It is commonly acknowledged that an image has spatial characteristics; we used a BLSTM network to learn long-term information from spatial features. To make full use of the past and future context information of a sequence in classification, a bidirectional LSTM was employed to extract temporal features from forward and backward order.

5.4. AMs Layer

Based on the BLSTM output, we produced various attention values that represented the significance of the feature vector. In this layer, we applied three AMs separately, using the same procedures in the previous and subsequent layers, which were as follows: self-attention (SL), soft attention (SF), and hard attention (HD).

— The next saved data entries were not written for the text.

-- ==== Sys2Proof/Laws/State.lean ====
section
/-!
SUPPORT. The state's tables and updates: what a table holds after a change, one lemma per field that an update leaves, and
what the tile, the context, the bank, the box, the memory tile, the die and the core are after an update.
-/
namespace Sys2Proof.Machine

/-! ## Tables -/

@[simp] theorem FMap.get_set_same {α : Type} (m : FMap α) (k : Nat) (x d : α) : (m.set k x).get k d = x := by
  induction m with
  | nil => simp [FMap.set, FMap.get]
  | cons e r ih =>
    obtain ⟨j, y⟩ := e
    by_cases h : j = k <;> simp [FMap.set, FMap.get, h, ih]

theorem FMap.get_set_ne {α : Type} (m : FMap α) {j k : Nat} (x d : α) (h : k ≠ j) : (m.set k x).get j d = m.get j d := by
  induction m with
  | nil => simp [FMap.set, FMap.get, h]
  | cons e r ih =>
    obtain ⟨i, y⟩ := e
    by_cases hk : i = k
    · subst hk; simp [FMap.set, FMap.get, h]
    · by_cases hj : i = j
      · subst hj; simp [FMap.set, FMap.get, hk]
      · simp [FMap.set, FMap.get, hk, hj, ih]

theorem FMap.get_set {α : Type} (m : FMap α) (j k : Nat) (x d : α) :
    (m.set k x).get j d = if k = j then x else m.get j d := by
  by_cases h : k = j
  · subst h; simp
  · simp [FMap.get_set_ne m x d h, h]

theorem Site.toNat_ne {t u : Site} (h : t ≠ u) : t.toNat ≠ u.toNat := fun e => h (BitVec.eq_of_toNat_eq e)

/-! ## Fields that an update leaves -/

section Fields
variable (s : State)

@[simp] theorem State.onTile_agenda (t : Site) (f : Tile → Tile) : (s.onTile t f).agenda = s.agenda := rfl
@[simp] theorem State.onTile_solo (t : Site) (f : Tile → Tile) : (s.onTile t f).solo = s.solo := rfl
@[simp] theorem State.onTile_choices (t : Site) (f : Tile → Tile) : (s.onTile t f).choices = s.choices := rfl
@[simp] theorem State.onTile_cur (t : Site) (f : Tile → Tile) : (s.onTile t f).cur = s.cur := rfl
@[simp] theorem State.onTile_nextId (t : Site) (f : Tile → Tile) : (s.onTile t f).nextId = s.nextId := rfl
@[simp] theorem State.onTile_boxes (t : Site) (f : Tile → Tile) : (s.onTile t f).boxes = s.boxes := rfl
@[simp] theorem State.onTile_memTiles (t : Site) (f : Tile → Tile) : (s.onTile t f).memTiles = s.memTiles := rfl
@[simp] theorem State.onTile_dies (t : Site) (f : Tile → Tile) : (s.onTile t f).dies = s.dies := rfl
@[simp] theorem State.onTile_cores (t : Site) (f : Tile → Tile) : (s.onTile t f).cores = s.cores := rfl
@[simp] theorem State.onTile_mem (t : Site) (f : Tile → Tile) : (s.onTile t f).mem = s.mem := rfl
@[simp] theorem State.onTile_flight (t : Site) (f : Tile → Tile) : (s.onTile t f).flight = s.flight := rfl
@[simp] theorem State.onTile_releases (t : Site) (f : Tile → Tile) : (s.onTile t f).releases = s.releases := rfl
@[simp] theorem State.onTile_reports (t : Site) (f : Tile → Tile) : (s.onTile t f).reports = s.reports := rfl
@[simp] theorem State.onTile_acks (t : Site) (f : Tile → Tile) : (s.onTile t f).acks = s.acks := rfl
@[simp] theorem State.onTile_invals (t : Site) (f : Tile → Tile) : (s.onTile t f).invals = s.invals := rfl
@[simp] theorem State.onTile_acking (t : Site) (f : Tile → Tile) : (s.onTile t f).acking = s.acking := rfl
@[simp] theorem State.onTile_replies (t : Site) (f : Tile → Tile) : (s.onTile t f).replies = s.replies := rfl
@[simp] theorem State.onTile_filters (t : Site) (f : Tile → Tile) : (s.onTile t f).filters = s.filters := rfl
@[simp] theorem State.onTile_ecc (t : Site) (f : Tile → Tile) : (s.onTile t f).ecc = s.ecc := rfl
@[simp] theorem State.onTile_gateways (t : Site) (f : Tile → Tile) : (s.onTile t f).gateways = s.gateways := rfl
@[simp] theorem State.onTile_slices (t : Site) (f : Tile → Tile) : (s.onTile t f).slices = s.slices := rfl
@[simp] theorem State.onTile_amos (t : Site) (f : Tile → Tile) : (s.onTile t f).amos = s.amos := rfl
@[simp] theorem State.onTile_grants (t : Site) (f : Tile → Tile) : (s.onTile t f).grants = s.grants := rfl
@[simp] theorem State.onTile_probes (t : Site) (f : Tile → Tile) : (s.onTile t f).probes = s.probes := rfl
@[simp] theorem State.onTile_ready (t : Site) (f : Tile → Tile) : (s.onTile t f).ready = s.ready := rfl
@[simp] theorem State.onTile_chunks (t : Site) (f : Tile → Tile) : (s.onTile t f).chunks = s.chunks := rfl
@[simp] theorem State.onTile_incs (t : Site) (f : Tile → Tile) : (s.onTile t f).incs = s.incs := rfl
@[simp] theorem State.onTile_tinvs (t : Site) (f : Tile → Tile) : (s.onTile t f).tinvs = s.tinvs := rfl
@[simp] theorem State.onTile_graphs (t : Site) (f : Tile → Tile) : (s.onTile t f).graphs = s.graphs := rfl
@[simp] theorem State.onTile_parts (t : Site) (f : Tile → Tile) : (s.onTile t f).parts = s.parts := rfl
@[simp] theorem State.onTile_launch (t : Site) (f : Tile → Tile) : (s.onTile t f).launch = s.launch := rfl
@[simp] theorem State.onTile_pool (t : Site) (f : Tile → Tile) : (s.onTile t f).pool = s.pool := rfl
@[simp] theorem State.onTile_launches (t : Site) (f : Tile → Tile) : (s.onTile t f).launches = s.launches := rfl
@[simp] theorem State.onTile_orders (t : Site) (f : Tile → Tile) : (s.onTile t f).orders = s.orders := rfl
@[simp] theorem State.onTile_election (t : Site) (f : Tile → Tile) : (s.onTile t f).election = s.election := rfl
@[simp] theorem State.onTile_swaps (t : Site) (f : Tile → Tile) : (s.onTile t f).swaps = s.swaps := rfl
@[simp] theorem State.onTile_stash (t : Site) (f : Tile → Tile) : (s.onTile t f).stash = s.stash := rfl
@[simp] theorem State.onTile_links (t : Site) (f : Tile → Tile) : (s.onTile t f).links = s.links := rfl
@[simp] theorem State.onTile_module (t : Site) (f : Tile → Tile) : (s.onTile t f).module = s.module := rfl
@[simp] theorem State.onTile_domain (t : Site) (f : Tile → Tile) : (s.onTile t f).domain = s.domain := rfl
@[simp] theorem State.onTile_host (t : Site) (f : Tile → Tile) : (s.onTile t f).host = s.host := rfl
@[simp] theorem State.onTile_powered (t : Site) (f : Tile → Tile) : (s.onTile t f).powered = s.powered := rfl

@[simp] theorem State.onCtx_agenda (t : Site) (l : Leaf) (f : LeafCtx → LeafCtx) : (s.onCtx t l f).agenda = s.agenda := rfl
@[simp] theorem State.onCtx_solo (t : Site) (l : Leaf) (f : LeafCtx → LeafCtx) : (s.onCtx t l f).solo = s.solo := rfl
@[simp] theorem State.onCtx_choices (t : Site) (l : Leaf) (f : LeafCtx → LeafCtx) : (s.onCtx t l f).choices = s.choices := rfl
@[simp] theorem State.onCtx_cur (t : Site) (l : Leaf) (f : LeafCtx → LeafCtx) : (s.onCtx t l f).cur = s.cur := rfl
@[simp] theorem State.onCtx_nextId (t : Site) (l : Leaf) (f : LeafCtx → LeafCtx) : (s.onCtx t l f).nextId = s.nextId := rfl
@[simp] theorem State.onCtx_boxes (t : Site) (l : Leaf) (f : LeafCtx → LeafCtx) : (s.onCtx t l f).boxes = s.boxes := rfl
@[simp] theorem State.onCtx_memTiles (t : Site) (l : Leaf) (f : LeafCtx → LeafCtx) : (s.onCtx t l f).memTiles = s.memTiles := rfl
@[simp] theorem State.onCtx_dies (t : Site) (l : Leaf) (f : LeafCtx → LeafCtx) : (s.onCtx t l f).dies = s.dies := rfl
@[simp] theorem State.onCtx_cores (t : Site) (l : Leaf) (f : LeafCtx → LeafCtx) : (s.onCtx t l f).cores = s.cores := rfl
@[simp] theorem State.onCtx_mem (t : Site) (l : Leaf) (f : LeafCtx → LeafCtx) : (s.onCtx t l f).mem = s.mem := rfl
@[simp] theorem State.onCtx_flight (t : Site) (l : Leaf) (f : LeafCtx → LeafCtx) : (s.onCtx t l f).flight = s.flight := rfl
@[simp] theorem State.onCtx_releases (t : Site) (l : Leaf) (f : LeafCtx → LeafCtx) : (s.onCtx t l f).releases = s.releases := rfl
@[simp] theorem State.onCtx_reports (t : Site) (l : Leaf) (f : LeafCtx → LeafCtx) : (s.onCtx t l f).reports = s.reports := rfl
@[simp] theorem State.onCtx_acks (t : Site) (l : Leaf) (f : LeafCtx → LeafCtx) : (s.onCtx t l f).acks = s.acks := rfl
@[simp] theorem State.onCtx_invals (t : Site) (l : Leaf) (f : LeafCtx → LeafCtx) : (s.onCtx t l f).invals = s.invals := rfl
@[simp] theorem State.onCtx_acking (t : Site) (l : Leaf) (f : LeafCtx → LeafCtx) : (s.onCtx t l f).acking = s.acking := rfl
@[simp] theorem State.onCtx_replies (t : Site) (l : Leaf) (f : LeafCtx → LeafCtx) : (s.onCtx t l f).replies = s.replies := rfl
@[simp] theorem State.onCtx_filters (t : Site) (l : Leaf) (f : LeafCtx → LeafCtx) : (s.onCtx t l f).filters = s.filters := rfl
@[simp] theorem State.onCtx_ecc (t : Site) (l : Leaf) (f : LeafCtx → LeafCtx) : (s.onCtx t l f).ecc = s.ecc := rfl
@[simp] theorem State.onCtx_gateways (t : Site) (l : Leaf) (f : LeafCtx → LeafCtx) : (s.onCtx t l f).gateways = s.gateways := rfl
@[simp] theorem State.onCtx_slices (t : Site) (l : Leaf) (f : LeafCtx → LeafCtx) : (s.onCtx t l f).slices = s.slices := rfl
@[simp] theorem State.onCtx_amos (t : Site) (l : Leaf) (f : LeafCtx → LeafCtx) : (s.onCtx t l f).amos = s.amos := rfl
@[simp] theorem State.onCtx_grants (t : Site) (l : Leaf) (f : LeafCtx → LeafCtx) : (s.onCtx t l f).grants = s.grants := rfl
@[simp] theorem State.onCtx_probes (t : Site) (l : Leaf) (f : LeafCtx → LeafCtx) : (s.onCtx t l f).probes = s.probes := rfl
@[simp] theorem State.onCtx_ready (t : Site) (l : Leaf) (f : LeafCtx → LeafCtx) : (s.onCtx t l f).ready = s.ready := rfl
@[simp] theorem State.onCtx_chunks (t : Site) (l : Leaf) (f : LeafCtx → LeafCtx) : (s.onCtx t l f).chunks = s.chunks := rfl
@[simp] theorem State.onCtx_incs (t : Site) (l : Leaf) (f : LeafCtx → LeafCtx) : (s.onCtx t l f).incs = s.incs := rfl
@[simp] theorem State.onCtx_tinvs (t : Site) (l : Leaf) (f : LeafCtx → LeafCtx) : (s.onCtx t l f).tinvs = s.tinvs := rfl
@[simp] theorem State.onCtx_graphs (t : Site) (l : Leaf) (f : LeafCtx → LeafCtx) : (s.onCtx t l f).graphs = s.graphs := rfl
@[simp] theorem State.onCtx_parts (t : Site) (l : Leaf) (f : LeafCtx → LeafCtx) : (s.onCtx t l f).parts = s.parts := rfl
@[simp] theorem State.onCtx_launch (t : Site) (l : Leaf) (f : LeafCtx → LeafCtx) : (s.onCtx t l f).launch = s.launch := rfl
@[simp] theorem State.onCtx_pool (t : Site) (l : Leaf) (f : LeafCtx → LeafCtx) : (s.onCtx t l f).pool = s.pool := rfl
@[simp] theorem State.onCtx_launches (t : Site) (l : Leaf) (f : LeafCtx → LeafCtx) : (s.onCtx t l f).launches = s.launches := rfl
@[simp] theorem State.onCtx_orders (t : Site) (l : Leaf) (f : LeafCtx → LeafCtx) : (s.onCtx t l f).orders = s.orders := rfl
@[simp] theorem State.onCtx_election (t : Site) (l : Leaf) (f : LeafCtx → LeafCtx) : (s.onCtx t l f).election = s.election := rfl
@[simp] theorem State.onCtx_swaps (t : Site) (l : Leaf) (f : LeafCtx → LeafCtx) : (s.onCtx t l f).swaps = s.swaps := rfl
@[simp] theorem State.onCtx_stash (t : Site) (l : Leaf) (f : LeafCtx → LeafCtx) : (s.onCtx t l f).stash = s.stash := rfl
@[simp] theorem State.onCtx_links (t : Site) (l : Leaf) (f : LeafCtx → LeafCtx) : (s.onCtx t l f).links = s.links := rfl
@[simp] theorem State.onCtx_module (t : Site) (l : Leaf) (f : LeafCtx → LeafCtx) : (s.onCtx t l f).module = s.module := rfl
@[simp] theorem State.onCtx_domain (t : Site) (l : Leaf) (f : LeafCtx → LeafCtx) : (s.onCtx t l f).domain = s.domain := rfl
@[simp] theorem State.onCtx_host (t : Site) (l : Leaf) (f : LeafCtx → LeafCtx) : (s.onCtx t l f).host = s.host := rfl
@[simp] theorem State.onCtx_powered (t : Site) (l : Leaf) (f : LeafCtx → LeafCtx) : (s.onCtx t l f).powered = s.powered := rfl
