set_option Elab.async false
set_option linter.unusedSimpArgs false

/-- The decoder reads the instruction back from the word that the encoder gives it. -/
def Statement (i : Instr) : Prop := i.wf = true → i.reread = some i

/-- A word of a slot whose fields give the instruction decodes to it. -/
theorem of_s {i : Instr} {w : W32} (e : decodeSRaw w = some i) (h : i.wf = true) : decodeSlot .s w = some i := by
  rw [decodeSlot, decodeS, e, accept_some h]
theorem of_v {i : Instr} {w : W32} (e : decodeVRaw w = some i) (h : i.wf = true) : decodeSlot .v w = some i := by
  rw [decodeSlot, decodeV, e, accept_some h]
theorem of_m {i : Instr} {w : W32} (e : decodeMRaw w = some i) (h : i.wf = true) : decodeSlot .m w = some i := by
  rw [decodeSlot, decodeM, e, accept_some h]
theorem of_c {i : Instr} {w : W32} (e : decodeCRaw w = some i) (h : i.wf = true) : decodeSlot .c w = some i := by
  rw [decodeSlot, decodeC, e, accept_some h]

theorem x_type (t : BitVec 4) (p q r : BitVec 1) : (t ++ p ++ q ++ r).extractLsb' 3 4 = t := by
  revert t p q r; decide
theorem x_two (t : BitVec 4) (p q r : BitVec 1) : (t ++ p ++ q ++ r)[2] = p[0] := by revert t p q r; decide
theorem x_one (t : BitVec 4) (p q r : BitVec 1) : (t ++ p ++ q ++ r)[1] = q[0] := by revert t p q r; decide
theorem x_zero (t : BitVec 4) (p q r : BitVec 1) : (t ++ p ++ q ++ r)[0] = r[0] := by revert t p q r; decide
theorem cap_low (cap : Option (BitVec 3)) : (capX cap).extractLsb' 0 3 = 0#3 := by
  cases cap with
  | none => decide
  | some p => revert p; decide
theorem cap_read (g : Pg) (op : BitVec 6) (h : BitVec 4) (r : BitVec 5) (n : BitVec 6) (cap : Option (BitVec 3)) :
    capture (fmtC g op h r n (capX cap)) = cap := by
  simp only [capture, BitVec.getLsbD_eq_getElem, bit_fmtC, bits_fmtC, Nat.reduceLT, Nat.reduceAdd, Nat.reduceLeDiff]
  cases cap with
  | none => decide
  | some p => revert p; decide
theorem lnch_high (a b : Bool) : (0#5 ++ BitVec.ofBool a ++ BitVec.ofBool b).extractLsb' 2 5 = 0#5 := by
  revert a b; decide
theorem lnch_one (a b : Bool) : (0#5 ++ BitVec.ofBool a ++ BitVec.ofBool b)[1] = a := by revert a b; decide
theorem lnch_zero (a b : Bool) : (0#5 ++ BitVec.ofBool a ++ BitVec.ofBool b)[0] = b := by revert a b; decide
theorem round_read (g : Pg) (op : BitVec 6) (d a : BitVec 5) (rnd fn : BitVec 3) (t : BitVec 4)
    (h : (if floatT t && fn == 0 then roundOk rnd else rnd == 0) = true) :
    sumRound (fmtA g op d a (p5 rnd) (tm t fn)) = rnd := by
  have hp : (p5 rnd).extractLsb' 0 3 = rnd := by clear h; revert rnd; decide
  simp only [sumRound, fT_fmtA, fM_fmtA, tm_t, tm_m,
    bitsB_fmtA g op d a (p5 rnd) (tm t fn) (Nat.le_refl 7) (by decide : 7 + 3 ≤ 12), Nat.sub_self, hp]
  split
  · rfl
  · next hc => exact (eq_of_beq (by rwa [if_neg hc] at h)).symm
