end

/-- A change of a context leaves every box. -/
theorem State.box_onCtx (s : State) (t u : Site) (l : Leaf) (f : LeafCtx → LeafCtx) : (s.onCtx t l f).box u = s.box u :=
  State.box_congr (s.onCtx_boxes t l f) u

/-- A class packet at the inlet of a tile joins the class buffer of its leaf (R186). -/
theorem exec_classPacketArrival {s : State} {t : Site} {l : Leaf} {p : ClassPkt} {rest : List ClassPkt}
    (hinlet : (s.box t).clsbuf.get (bufKey 4 l.val) [] = p :: rest) (hdue : p.due ≤ s.cycleAt t)
    (hroom : (s.ctx t l).clsbuf.length < 16) (hin : (s.ctx t l).saved = false) (hkind : p.tok.side.kind ≠ 3) :
    exec (.classPacketArrival t l) s =
      .next ((s.onBox t (fun b => { b with clsbuf := b.clsbuf.set (bufKey 4 l.val) rest })).onCtx t l (fun c =>
        { c with clsbuf := c.clsbuf ++ [p] })) := by
  change execClassPacketArrival t l s = _
  simp only [execClassPacketArrival, hinlet, hdue, hroom, hin, LeafCtx.takeClass, ClassPkt.isMarker_eq_false hkind,
    Bool.false_eq_true, or_true, and_self, if_false, if_true]

/-! ## The obligation -/

/-- Settles O47: a head whose box is sound goes where its outlet or the entry of its class leads (`State.hop_…`,
`State.classHop_…`); a crossing changes the two boxes of its bridge only (`State.overBridge`). -/
theorem fabricHops : Obligations.FabricHops := by
  intro s s1 t f src w ph i shared fl rest fr p e l ps b op
  refine ⟨fun hopen hhead hout hsound => ⟨fun hdrop => ?guarded, fun hpass hw hroom hturn => ?track,
      fun hpass hw hsite hfree => ?delivery⟩,
    fun hend hfrom hto hbuf => ?bridge,
    fun hopen hhead hkind hsound hexit => ⟨fun he hpass hnext hroom => ?classTrack,
      fun he hpass hsite hroom => ?classInlet⟩,
    fun hinlet hdue hroom hin hkind => ?arrival⟩
  case guarded => exact exec_tokenHop (State.hop_guarded hopen hhead hout hsound hdrop)
  case track => exact exec_tokenHop (State.hop_track hopen hhead hout hsound hpass hw hroom hturn)
  case delivery => exact exec_tokenHop (State.hop_delivery hopen hhead hout hsound hpass hw hsite hfree)
  case bridge =>
    obtain ⟨u, hexec, hboxes⟩ := exec_bridgeCrossing hend hfrom hto hbuf
    refine ⟨u, hexec, ?_⟩
    rw [State.box_congr hboxes t, State.box_congr hboxes f]
    exact ⟨s.buf_overBridge w.val fl.item rest, s.bridge_overBridge w.val fl.item rest⟩
  case classTrack => exact exec_classPacketHop (State.classHop_track hopen hhead hkind hsound hexit he hpass hnext hroom)
  case classInlet =>
    have hinlet : s.inletRoom t (Fin.ofNat 2 ph.val) = true := by
      have hleaf : (Fin.ofNat 2 ph.val).val = ph.val := Nat.mod_eq_of_lt ph.isLt
      rw [State.inletRoom, hleaf]
      exact decide_eq_true hroom
    exact exec_classPacketHop (State.classHop_inlet hopen hhead hkind hsound hexit he hpass hsite hinlet)
  case arrival =>
    refine ⟨_, exec_classPacketArrival hinlet hdue hroom hin hkind, ?_, ?_⟩
    · rw [State.ctx_onCtx]
      rfl
    · rw [State.box_onCtx, State.box_onBox]
      exact FMap.get_set_same ..

end Sys2Proof.Machine
end

section
/-!
SUPPORT. Where an M-slot op takes its queue entry (R192, R193, R196-R204).
-/
namespace Sys2Proof.Machine

/-- An op that passes its checks takes an entry while the queue has room (R192, R193). -/
theorem issues_of_queueRoom {i : Instr} {s : State} {g : Pg} {on : State → Plan} {rs : List RegRef}
    {check late : Option FaultInfo} {op : MsOp} (hi : planOf i = some (guarded .m g on nothing))
    (hp : on s.settle = entryPlan s.settle rs check late op)
    (hroom : s.settle.curTile.msq.length + s.settle.curTile.left < 4) (hc : check = none) (hl : late = none) :
    Issues i s .m g rs { act := (entryPlan s.settle rs check late op).act } :=
  issues_of_plan hi hp rfl rfl hc (decide_eq_true hroom) hl rfl rfl rfl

• SL layer: Processing sequential data with an attention technique that takes each timestamp’s context into account. In this paper, it is implemented by package keras-self attention with multiplicative type, by using the following equation [33]:

  $${\mathit{e}}_{\mathit{t}},{\mathit{t}}^{\prime }=\mathit{\sigma }\left({\mathit{x}}_{\mathit{t}}^{\mathit{T}}{\mathit{W}}_{\mathit{a}}{\mathit{x}}_{{\mathit{t}}^{\prime }}+{\mathit{b}}_{\mathit{a}}\right)$$
• SF layer: Discredits irrelevant areas by multiplying the corresponding features map with a low weight. Accordingly, a high attention area keeps the original value while low-attention areas get closer to 0 (become dark in the visualization). We use the hidden state $\mathit{C}={\mathit{h}}_{\mathit{t}}\mathbf{-}\mathbf{1}$ from the previous time step to compute a weight ${\mathit{\alpha }}_{\mathit{i}}$ for covering each sub-section of an image. We compute a score ${\mathit{s}}_{\mathit{i}}$ to measure how much attention as the following equation [34]:

  $${\mathit{s}}_{\mathit{i}}\mathbf{=}\mathbf{tanh}\left({\mathit{W}}_{\mathit{c}}\mathit{C}\mathbf{+}{\mathit{W}}_{\mathit{x}}{\mathit{X}}_{\mathit{i}}\right)\mathbf{=}\mathit{t}\mathit{a}\mathit{n}\mathit{h}\left({\mathit{W}}_{\mathit{c}}{\mathit{h}}_{\mathit{c}\mathbf{-}\mathit{1}}\mathit{+}{\mathit{W}}_{\mathit{x}}{\mathit{x}}_{\mathit{i}}\right)$$
  We pass ${\mathit{s}}_{\mathit{i}}$ to a softmax for normalization to compute the weight ${\mathit{\alpha }}_{\mathit{i}}$.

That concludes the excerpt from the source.